A good analogy for probabilities is an urn with balls. A damn big urn with an infinite number of balls. Well, there must be an advantage to being able to do theoretical physics.
In the case of spin, the balls in the urn are identical, with the difference being their color. Let’s say white and black. Then after many removals from the urn, we will have drawn an almost identical number of white and black balls.
In the case of the electron’s location, each spacetime point in 3D has a ball. The spacetime point with the greatest correspondence between the spacetime density of 3D and 2D has the largest ball. This makes it more likely to be drawn than another. However, the probability for the others is never zero. They are present in the urn.

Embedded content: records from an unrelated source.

/-! ### The waveforms before the clamp -/

theorem AtMost.inRange_fclamp {k : Nat} {x : F64} (h : AtMost k x) : inRange fNeg1 f1 (fclamp x fNeg1 f1) = true :=
  Machine.inRange_fclamp (by decide) (isNaN_of_isFinite h.1)

theorem atMost_naiveSaw {p : F64} (hp : InUnit p) : AtMost 2 (naiveSaw p) :=
  (atMost_f2.fmul hp.atMost (by decide)).fsub (atMost_f1.mono (Nat.zero_le 1)) (by decide)

theorem atMost_naiveSquare (p : F64) : AtMost 0 (naiveSquare p) := by
  unfold naiveSquare
  split
  · exact atMost_f1
  · exact atMost_fNeg1

theorem atMost_naivePulse (p pw : F64) : AtMost 0 (naivePulse p pw) := by
  unfold naivePulse
  split
  · exact atMost_f1
  · exact atMost_fNeg1

/-- The two corrections of R188, one at each edge of a waveform of two levels. -/
theorem atMost_edges {x p t : F64} (hx : AtMost 0 x) (hp : InUnit p) (ht : InUnit t) (dt : F64) :
    AtMost 5 (fsub (fadd x (blep p dt)) (blep t dt)) := by
  have hfirst : AtMost 4 (fadd x (blep p dt)) := (hx.mono (Nat.zero_le 3)).fadd (atMost_blep hp dt) (by decide)
  exact hfirst.fsub ((atMost_blep ht dt).mono (by decide)) (by decide)

theorem inUnit_fHalf : InUnit fHalf := inUnit_of_fle (by decide) (by decide)

theorem inUnit_of_pulseWidth {pw : F64} (h : inRange (dec 1 2) (dec 99 2) pw = true) : InUnit pw := by
  obtain ⟨hlo, hhi⟩ := (inRange_iff _ _ pw).1 h
  obtain ⟨-, hNum, hlo⟩ := (fle_iff _ pw).1 hlo
  obtain ⟨-, -, hhi⟩ := (fle_iff pw _).1 hhi
  have h0 : orderKey f0 ≤ orderKey (dec 1 2) := by decide +kernel
  have h1 : orderKey (dec 99 2) ≤ orderKey f1 := by decide +kernel
  exact inUnit_of_fle ((fle_iff f0 pw).2 ⟨by decide, hNum, h0.trans hlo⟩)
    ((fle_iff pw f1).2 ⟨hNum, by decide, hhi.trans h1⟩)

/-- Settles O30: each waveform is the clamp of a finite value, the correction being at most 8 for every increment. -/
theorem polyBlepRange : Obligations.PolyBlepRange := by
  intro p dt pw hphase hpw
  have hp := hphase.inUnit
  refine ⟨?saw, ?square, ?pulse⟩
  case saw =>
    exact (((atMost_naiveSaw hp).mono (by decide)).fsub (atMost_blep hp dt) (by decide)).inRange_fclamp
  case square =>
    exact (atMost_edges (atMost_naiveSquare p) hp (hp.frac_fadd inUnit_fHalf) dt).inRange_fclamp
  case pulse =>
    have hshift := hp.frac_fadd (inUnit_of_pulseWidth hpw).fsub_f1
    exact (atMost_edges (atMost_naivePulse p pw) hp hshift dt).inRange_fclamp

end Sys2Proof.Machine

/-! PROOFS. Reads of the voice filter's derived registers: what a read of any class R register answers, when `FILT_STATUS`
is set, and the range of `CUTOFF_EFF` (42_filters.md R237, R239, R246, R248). -/

namespace Sys2Proof.Machine

/-! ### `CSR_READ` of a class R register -/

theorem exec_csrRead_r {a : BitVec 12} {r : RReg} (h : regAt a = some (.r r)) (s : State) :
    exec (.csrRead a) s = .next (respond (readR theParams s r) s) := by
  simp only [exec, execCsrRead, csrRead, h]
  rfl

/-! ### `FILT_STATUS` -/

theorem selfOsc_iff (p : FiltP) :
    selfOsc p = true ↔ (p.ctrl.topo = .ladder ∨ p.ctrl.topo = .svf) ∧ flt 0x3FEE666666666666 p.res = true := by
  rw [show (0x3FEE666666666666 : F64) = dec 95 2 from lit_95]
  simp only [selfOsc, Bool.and_eq_true, Bool.or_eq_true, beq_iff_eq]

/-- Settles O22: the register's index reads the flag, and the flag is set under the rule's condition. -/
theorem selfOscillationFlag : Obligations.SelfOscillationFlag := by
  intro s
  rw [exec_csrRead_r (r := .filtStatus) (by decide), ← if_congr (selfOsc_iff s.activeP.filt) rfl rfl]
  rfl

/-! ### The size of a register from its range -/

/-- Every number is a rounding of itself. -/
theorem monotoneRounding_self {x : F64} (hx : isNaN x = false) : MonotoneRounding (ratOf x) x :=
  ⟨hx, fun y _ => ⟨(ratOf_le_iff x y).1, (ratOf_le_iff y x).1⟩⟩

theorem ofInt_monotone (n : Int) : MonotoneRounding n (ofInt n) := by
  have h := roundDyadic_monotone (decide (n < 0)) n.natAbs 0
  rwa [signedInt_natAbs, zpow_zero, mul_one] at h

theorem atMost_ofInt {n : Int} {k : Nat} (hk : k ≤ 1023) (h : |n| ≤ 2 ^ k) : AtMost k (ofInt n) :=
  (ofInt_monotone n).atMost hk (by exact_mod_cast h)

theorem atMost_of_inRange {lo hi x : F64} {k : Nat} (hk : k ≤ 1023) (hlo : AtMost k lo) (hhi : AtMost k hi)
    (h : inRange lo hi x = true) : AtMost k x := by
  obtain ⟨hlow, hhigh⟩ := (inRange_iff lo hi x).1 h
  obtain ⟨-, hnum, hlow⟩ := (fle_iff lo x).1 hlow
  obtain ⟨-, -, hhigh⟩ := (fle_iff x hi).1 hhigh
  rw [← ratOf_le_iff] at hlow hhigh
  exact (monotoneRounding_self hnum).atMost hk
    (abs_le.2 ⟨(abs_le.1 hlo.2).1.trans hlow, hhigh.trans (abs_le.1 hhi.2).2⟩)

/-- A register with a range of integral ends is at most the power of two above both. -/
theorem atMost_of_admits {lo hi : Int} {x : F64} {k : Nat} (h : (f64Range lo hi).Admits x) (hk : k ≤ 1023 := by decide)
    (hlo : |lo| ≤ 2 ^ k := by decide) (hhi : |hi| ≤ 2 ^ k := by decide) : AtMost k x :=
  atMost_of_inRange hk (atMost_ofInt hk hlo) (atMost_ofInt hk hhi) h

If the 2D spacetime densities influence each other, one ball becomes larger and the other smaller.
The wave image is somewhat simpler. If we reach into the urn from above, we are most likely to draw the spacetime density that has the greatest amplitude and thus reaches the highest point.
The argument about spacetime density helps with another case of probability. We will discuss the double-slit experiment later. This has already been done with larger objects. This is very well known for C60 buggy balls. A molecule consisting of 60 carbon atoms. Why do we not observe interference for 60 separate carbon atoms at the double slit, but rather for a C60 molecule? The probability of the location must be transferred to the entire structure and not to the components. In our example, we must move from electrons to humans.
The reason for this, as always, is spacetime density in continuous spacetime. This means that the spacetime density already overlaps in 3D, and we obtain a probability for the entire overlapping spacetime density in 3D.
We will see that this is also the reason why there can be such a thing as a “quasi-particle” in QM. You see, for QM to work, we simply cannot avoid continuous spacetime.
Here, it’s the same as with entanglement. The fact that we obtain a probability is already included in the approach to superposition. We have an infinite number of possibilities in the low-dimensional spacetime configurations. The surprise is rather why we can only ever obtain one of them in 3D. This is where our h with the interface comes into play. We only have energy from 3D spacetime density available. One possibility will interact with the measurement in 3D. Which one it will be cannot be determined in advance. That pretty much says everything there is to say about probability. We will discuss how the probabilities influence each other (the interference of the waves) in a later chapter on the mathematics of QM.
Our approach makes the often “strange” behavior of QM very easy to explain.